▶ What is expected
Take each line of the listing that has the string "Statement" and report it.

▶ Records shown
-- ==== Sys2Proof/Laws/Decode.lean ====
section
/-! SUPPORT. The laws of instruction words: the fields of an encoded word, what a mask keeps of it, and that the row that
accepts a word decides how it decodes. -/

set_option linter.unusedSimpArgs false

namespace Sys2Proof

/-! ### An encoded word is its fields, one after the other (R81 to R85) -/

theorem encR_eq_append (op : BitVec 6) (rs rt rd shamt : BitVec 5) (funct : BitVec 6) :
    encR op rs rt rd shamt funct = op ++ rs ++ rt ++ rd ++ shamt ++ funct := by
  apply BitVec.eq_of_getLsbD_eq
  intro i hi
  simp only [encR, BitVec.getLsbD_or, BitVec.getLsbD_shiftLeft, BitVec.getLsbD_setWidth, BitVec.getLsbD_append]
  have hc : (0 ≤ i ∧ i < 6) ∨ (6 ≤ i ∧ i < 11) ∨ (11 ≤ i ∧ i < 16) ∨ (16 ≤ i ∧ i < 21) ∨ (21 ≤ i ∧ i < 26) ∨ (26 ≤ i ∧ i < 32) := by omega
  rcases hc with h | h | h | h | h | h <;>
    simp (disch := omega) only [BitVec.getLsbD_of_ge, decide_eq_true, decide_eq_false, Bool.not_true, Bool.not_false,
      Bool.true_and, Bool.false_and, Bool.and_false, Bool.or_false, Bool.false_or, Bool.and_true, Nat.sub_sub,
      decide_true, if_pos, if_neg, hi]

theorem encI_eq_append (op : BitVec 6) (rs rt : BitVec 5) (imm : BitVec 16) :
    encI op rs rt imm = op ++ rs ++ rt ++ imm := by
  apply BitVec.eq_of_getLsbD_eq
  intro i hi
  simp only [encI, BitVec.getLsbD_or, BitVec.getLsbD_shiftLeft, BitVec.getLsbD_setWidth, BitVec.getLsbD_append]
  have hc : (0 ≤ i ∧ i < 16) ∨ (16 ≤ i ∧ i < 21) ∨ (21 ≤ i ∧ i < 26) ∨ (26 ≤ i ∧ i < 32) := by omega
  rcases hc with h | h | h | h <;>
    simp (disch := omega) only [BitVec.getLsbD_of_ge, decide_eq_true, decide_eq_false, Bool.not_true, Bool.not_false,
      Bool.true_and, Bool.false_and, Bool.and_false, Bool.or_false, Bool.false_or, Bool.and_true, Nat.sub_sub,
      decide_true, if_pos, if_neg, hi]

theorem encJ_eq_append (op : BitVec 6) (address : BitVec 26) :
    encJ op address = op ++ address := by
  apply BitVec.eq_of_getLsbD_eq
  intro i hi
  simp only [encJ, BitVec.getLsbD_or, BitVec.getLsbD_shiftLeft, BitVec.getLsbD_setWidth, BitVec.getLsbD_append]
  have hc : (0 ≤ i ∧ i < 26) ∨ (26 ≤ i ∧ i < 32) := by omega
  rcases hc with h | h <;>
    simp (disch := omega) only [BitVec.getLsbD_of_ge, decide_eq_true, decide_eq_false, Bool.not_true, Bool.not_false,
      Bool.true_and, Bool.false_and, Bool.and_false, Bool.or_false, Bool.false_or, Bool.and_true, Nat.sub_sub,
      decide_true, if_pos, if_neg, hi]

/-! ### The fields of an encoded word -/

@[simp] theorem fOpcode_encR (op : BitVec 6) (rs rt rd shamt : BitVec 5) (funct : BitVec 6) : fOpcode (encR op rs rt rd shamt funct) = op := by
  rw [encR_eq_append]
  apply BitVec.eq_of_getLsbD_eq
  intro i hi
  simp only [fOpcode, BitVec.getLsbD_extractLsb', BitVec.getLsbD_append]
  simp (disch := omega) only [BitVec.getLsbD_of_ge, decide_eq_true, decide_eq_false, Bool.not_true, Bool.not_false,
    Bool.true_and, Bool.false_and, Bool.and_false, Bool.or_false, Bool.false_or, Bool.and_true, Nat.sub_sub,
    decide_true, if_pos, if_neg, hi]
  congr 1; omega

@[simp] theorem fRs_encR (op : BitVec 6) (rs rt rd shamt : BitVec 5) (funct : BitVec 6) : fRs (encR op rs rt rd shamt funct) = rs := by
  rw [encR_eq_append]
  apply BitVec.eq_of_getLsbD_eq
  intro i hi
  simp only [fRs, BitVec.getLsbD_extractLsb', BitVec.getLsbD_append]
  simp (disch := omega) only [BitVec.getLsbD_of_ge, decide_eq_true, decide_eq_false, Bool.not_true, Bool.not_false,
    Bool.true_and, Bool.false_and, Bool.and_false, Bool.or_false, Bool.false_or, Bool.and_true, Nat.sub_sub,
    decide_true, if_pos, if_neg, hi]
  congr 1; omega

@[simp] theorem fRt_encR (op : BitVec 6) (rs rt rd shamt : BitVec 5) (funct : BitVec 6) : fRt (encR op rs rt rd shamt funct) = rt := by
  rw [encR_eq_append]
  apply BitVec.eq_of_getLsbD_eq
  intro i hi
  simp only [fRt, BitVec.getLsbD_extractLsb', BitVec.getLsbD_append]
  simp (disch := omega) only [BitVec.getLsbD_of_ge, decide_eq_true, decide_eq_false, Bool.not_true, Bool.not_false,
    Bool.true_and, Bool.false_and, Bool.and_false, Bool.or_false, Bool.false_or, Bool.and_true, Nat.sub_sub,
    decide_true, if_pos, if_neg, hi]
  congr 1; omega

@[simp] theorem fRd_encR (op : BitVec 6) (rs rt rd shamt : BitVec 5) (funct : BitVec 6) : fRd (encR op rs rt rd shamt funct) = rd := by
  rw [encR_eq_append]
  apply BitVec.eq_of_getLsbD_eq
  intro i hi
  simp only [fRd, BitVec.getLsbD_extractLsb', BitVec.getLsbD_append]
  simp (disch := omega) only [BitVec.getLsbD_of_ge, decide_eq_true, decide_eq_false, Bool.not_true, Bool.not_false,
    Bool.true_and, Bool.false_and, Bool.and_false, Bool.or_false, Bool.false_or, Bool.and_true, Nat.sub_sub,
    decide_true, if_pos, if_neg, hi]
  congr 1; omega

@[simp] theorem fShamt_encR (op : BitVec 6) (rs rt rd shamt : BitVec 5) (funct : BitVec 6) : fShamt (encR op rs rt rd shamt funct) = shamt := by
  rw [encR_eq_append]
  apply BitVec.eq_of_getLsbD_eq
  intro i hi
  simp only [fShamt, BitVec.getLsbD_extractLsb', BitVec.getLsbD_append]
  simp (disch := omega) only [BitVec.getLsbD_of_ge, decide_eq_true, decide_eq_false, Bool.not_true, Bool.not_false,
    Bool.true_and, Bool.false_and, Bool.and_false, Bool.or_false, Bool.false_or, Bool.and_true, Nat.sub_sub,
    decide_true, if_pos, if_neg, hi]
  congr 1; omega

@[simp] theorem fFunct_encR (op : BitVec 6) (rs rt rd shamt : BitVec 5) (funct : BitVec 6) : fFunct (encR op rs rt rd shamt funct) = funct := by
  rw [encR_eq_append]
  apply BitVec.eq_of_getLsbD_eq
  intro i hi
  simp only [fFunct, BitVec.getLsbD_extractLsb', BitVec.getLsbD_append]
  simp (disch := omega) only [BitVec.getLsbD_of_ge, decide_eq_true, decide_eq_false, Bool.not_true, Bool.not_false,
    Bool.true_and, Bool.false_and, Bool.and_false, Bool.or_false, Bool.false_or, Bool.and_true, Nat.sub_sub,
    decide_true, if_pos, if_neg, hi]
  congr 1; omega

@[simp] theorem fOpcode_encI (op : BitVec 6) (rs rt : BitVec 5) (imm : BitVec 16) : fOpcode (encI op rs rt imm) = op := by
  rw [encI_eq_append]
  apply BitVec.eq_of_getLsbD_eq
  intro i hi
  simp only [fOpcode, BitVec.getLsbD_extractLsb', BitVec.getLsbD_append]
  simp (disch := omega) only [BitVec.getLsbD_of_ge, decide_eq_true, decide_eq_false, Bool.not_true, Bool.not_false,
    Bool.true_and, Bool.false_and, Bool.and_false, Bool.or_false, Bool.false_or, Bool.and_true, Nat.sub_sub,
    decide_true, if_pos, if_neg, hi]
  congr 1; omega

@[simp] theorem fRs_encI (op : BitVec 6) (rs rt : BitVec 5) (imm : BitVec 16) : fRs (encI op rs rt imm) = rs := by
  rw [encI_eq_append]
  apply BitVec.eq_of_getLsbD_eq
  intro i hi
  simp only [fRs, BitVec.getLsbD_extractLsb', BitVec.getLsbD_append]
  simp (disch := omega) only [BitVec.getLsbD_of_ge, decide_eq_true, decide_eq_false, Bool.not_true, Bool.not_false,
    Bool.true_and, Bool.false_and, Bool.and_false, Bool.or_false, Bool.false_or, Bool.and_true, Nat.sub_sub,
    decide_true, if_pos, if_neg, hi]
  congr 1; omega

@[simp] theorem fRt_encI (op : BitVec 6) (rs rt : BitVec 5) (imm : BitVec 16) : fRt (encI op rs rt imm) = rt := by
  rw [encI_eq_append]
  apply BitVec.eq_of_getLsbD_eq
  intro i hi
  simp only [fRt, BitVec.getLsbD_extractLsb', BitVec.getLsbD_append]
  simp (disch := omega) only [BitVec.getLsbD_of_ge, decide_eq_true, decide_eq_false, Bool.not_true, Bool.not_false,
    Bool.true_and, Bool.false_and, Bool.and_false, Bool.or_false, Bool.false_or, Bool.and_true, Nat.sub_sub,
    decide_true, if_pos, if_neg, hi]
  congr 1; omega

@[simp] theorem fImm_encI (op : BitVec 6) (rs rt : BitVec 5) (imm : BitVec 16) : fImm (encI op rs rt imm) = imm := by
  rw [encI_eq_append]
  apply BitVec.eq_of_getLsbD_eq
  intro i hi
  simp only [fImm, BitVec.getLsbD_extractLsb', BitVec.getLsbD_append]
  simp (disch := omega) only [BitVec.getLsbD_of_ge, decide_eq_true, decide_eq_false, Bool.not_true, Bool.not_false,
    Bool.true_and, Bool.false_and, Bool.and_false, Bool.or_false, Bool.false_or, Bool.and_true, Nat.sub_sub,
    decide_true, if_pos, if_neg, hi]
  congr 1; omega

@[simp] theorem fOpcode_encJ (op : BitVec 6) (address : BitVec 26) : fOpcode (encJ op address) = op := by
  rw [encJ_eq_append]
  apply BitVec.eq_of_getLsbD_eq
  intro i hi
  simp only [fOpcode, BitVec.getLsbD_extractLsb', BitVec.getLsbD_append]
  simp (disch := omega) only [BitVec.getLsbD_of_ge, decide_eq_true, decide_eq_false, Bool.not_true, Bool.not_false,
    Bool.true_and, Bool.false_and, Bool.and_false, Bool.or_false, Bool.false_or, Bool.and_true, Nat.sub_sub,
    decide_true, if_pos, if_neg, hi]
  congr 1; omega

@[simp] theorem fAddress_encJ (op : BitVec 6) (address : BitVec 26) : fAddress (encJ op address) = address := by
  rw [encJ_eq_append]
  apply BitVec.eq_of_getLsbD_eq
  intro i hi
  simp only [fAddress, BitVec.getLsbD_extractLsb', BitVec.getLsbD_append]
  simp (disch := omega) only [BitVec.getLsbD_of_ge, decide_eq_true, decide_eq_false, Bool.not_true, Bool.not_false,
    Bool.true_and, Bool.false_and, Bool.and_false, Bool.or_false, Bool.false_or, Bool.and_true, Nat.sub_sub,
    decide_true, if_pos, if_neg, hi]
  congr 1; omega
* * *
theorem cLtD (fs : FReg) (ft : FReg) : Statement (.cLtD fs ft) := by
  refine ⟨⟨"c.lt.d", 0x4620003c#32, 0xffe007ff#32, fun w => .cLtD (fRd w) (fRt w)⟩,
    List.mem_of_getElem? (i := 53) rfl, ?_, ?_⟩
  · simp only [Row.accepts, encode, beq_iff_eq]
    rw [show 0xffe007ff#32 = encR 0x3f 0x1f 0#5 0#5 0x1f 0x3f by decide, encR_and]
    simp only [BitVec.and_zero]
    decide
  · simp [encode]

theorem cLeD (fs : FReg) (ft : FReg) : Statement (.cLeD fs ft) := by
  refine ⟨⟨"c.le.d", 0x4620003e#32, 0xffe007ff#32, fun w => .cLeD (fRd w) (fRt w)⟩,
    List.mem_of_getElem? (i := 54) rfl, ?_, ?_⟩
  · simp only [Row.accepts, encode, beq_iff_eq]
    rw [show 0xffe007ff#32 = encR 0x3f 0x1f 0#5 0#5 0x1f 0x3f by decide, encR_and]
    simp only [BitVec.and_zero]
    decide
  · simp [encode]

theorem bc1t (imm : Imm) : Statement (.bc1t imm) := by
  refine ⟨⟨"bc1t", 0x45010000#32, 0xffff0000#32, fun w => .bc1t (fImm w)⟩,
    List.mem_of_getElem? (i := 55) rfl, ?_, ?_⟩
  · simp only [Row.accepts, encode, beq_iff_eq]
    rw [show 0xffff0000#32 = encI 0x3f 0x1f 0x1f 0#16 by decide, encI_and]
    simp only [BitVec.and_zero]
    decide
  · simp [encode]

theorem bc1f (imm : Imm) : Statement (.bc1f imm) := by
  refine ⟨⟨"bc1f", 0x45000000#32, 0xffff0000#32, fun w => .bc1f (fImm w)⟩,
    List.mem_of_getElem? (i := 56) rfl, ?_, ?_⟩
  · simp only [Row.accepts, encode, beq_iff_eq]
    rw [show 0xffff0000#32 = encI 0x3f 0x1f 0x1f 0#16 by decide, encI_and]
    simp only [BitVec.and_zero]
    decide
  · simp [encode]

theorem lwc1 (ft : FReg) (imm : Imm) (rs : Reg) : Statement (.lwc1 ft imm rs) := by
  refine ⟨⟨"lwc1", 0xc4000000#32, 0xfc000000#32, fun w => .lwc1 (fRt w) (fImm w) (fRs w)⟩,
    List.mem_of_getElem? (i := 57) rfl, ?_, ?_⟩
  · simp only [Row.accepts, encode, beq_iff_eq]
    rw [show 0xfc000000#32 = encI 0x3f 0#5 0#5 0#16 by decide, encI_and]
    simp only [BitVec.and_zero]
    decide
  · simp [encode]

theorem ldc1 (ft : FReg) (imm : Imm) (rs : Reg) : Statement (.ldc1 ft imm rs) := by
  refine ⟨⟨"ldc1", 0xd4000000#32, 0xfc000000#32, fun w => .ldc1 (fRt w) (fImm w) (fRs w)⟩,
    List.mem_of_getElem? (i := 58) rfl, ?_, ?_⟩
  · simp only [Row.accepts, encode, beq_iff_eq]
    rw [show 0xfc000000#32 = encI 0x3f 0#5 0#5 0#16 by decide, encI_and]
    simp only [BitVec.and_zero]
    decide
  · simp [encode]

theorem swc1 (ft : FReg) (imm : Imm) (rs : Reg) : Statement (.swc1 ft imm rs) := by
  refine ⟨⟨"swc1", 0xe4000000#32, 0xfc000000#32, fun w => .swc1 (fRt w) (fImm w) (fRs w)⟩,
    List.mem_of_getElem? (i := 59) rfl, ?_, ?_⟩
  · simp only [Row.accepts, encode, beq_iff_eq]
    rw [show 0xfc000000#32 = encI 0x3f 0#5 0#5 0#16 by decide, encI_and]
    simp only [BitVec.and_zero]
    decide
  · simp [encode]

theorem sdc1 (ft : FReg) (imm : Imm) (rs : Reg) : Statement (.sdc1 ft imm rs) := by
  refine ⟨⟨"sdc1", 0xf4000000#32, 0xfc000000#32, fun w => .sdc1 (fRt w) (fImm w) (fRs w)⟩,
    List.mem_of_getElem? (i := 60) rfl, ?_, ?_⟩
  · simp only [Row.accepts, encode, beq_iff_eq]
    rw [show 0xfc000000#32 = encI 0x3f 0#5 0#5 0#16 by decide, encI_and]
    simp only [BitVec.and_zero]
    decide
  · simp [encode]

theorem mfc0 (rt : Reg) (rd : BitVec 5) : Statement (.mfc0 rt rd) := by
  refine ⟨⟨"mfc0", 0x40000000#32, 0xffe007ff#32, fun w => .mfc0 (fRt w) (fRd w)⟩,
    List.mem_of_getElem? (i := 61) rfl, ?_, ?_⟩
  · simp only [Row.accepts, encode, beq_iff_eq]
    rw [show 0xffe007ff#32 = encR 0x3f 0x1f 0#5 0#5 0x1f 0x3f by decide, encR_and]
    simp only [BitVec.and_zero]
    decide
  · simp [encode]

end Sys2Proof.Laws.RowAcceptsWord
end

▶ Exercise response
theorem cLtD (fs : FReg) (ft : FReg) : Statement (.cLtD fs ft) := by
theorem cLeD (fs : FReg) (ft : FReg) : Statement (.cLeD fs ft) := by
theorem bc1t (imm : Imm) : Statement (.bc1t imm) := by
theorem bc1f (imm : Imm) : Statement (.bc1f imm) := by
theorem lwc1 (ft : FReg) (imm : Imm) (rs : Reg) : Statement (.lwc1 ft imm rs) := by
theorem ldc1 (ft : FReg) (imm : Imm) (rs : Reg) : Statement (.ldc1 ft imm rs) := by
theorem swc1 (ft : FReg) (imm : Imm) (rs : Reg) : Statement (.swc1 ft imm rs) := by
theorem sdc1 (ft : FReg) (imm : Imm) (rs : Reg) : Statement (.sdc1 ft imm rs) := by
theorem mfc0 (rt : Reg) (rd : BitVec 5) : Statement (.mfc0 rt rd) := by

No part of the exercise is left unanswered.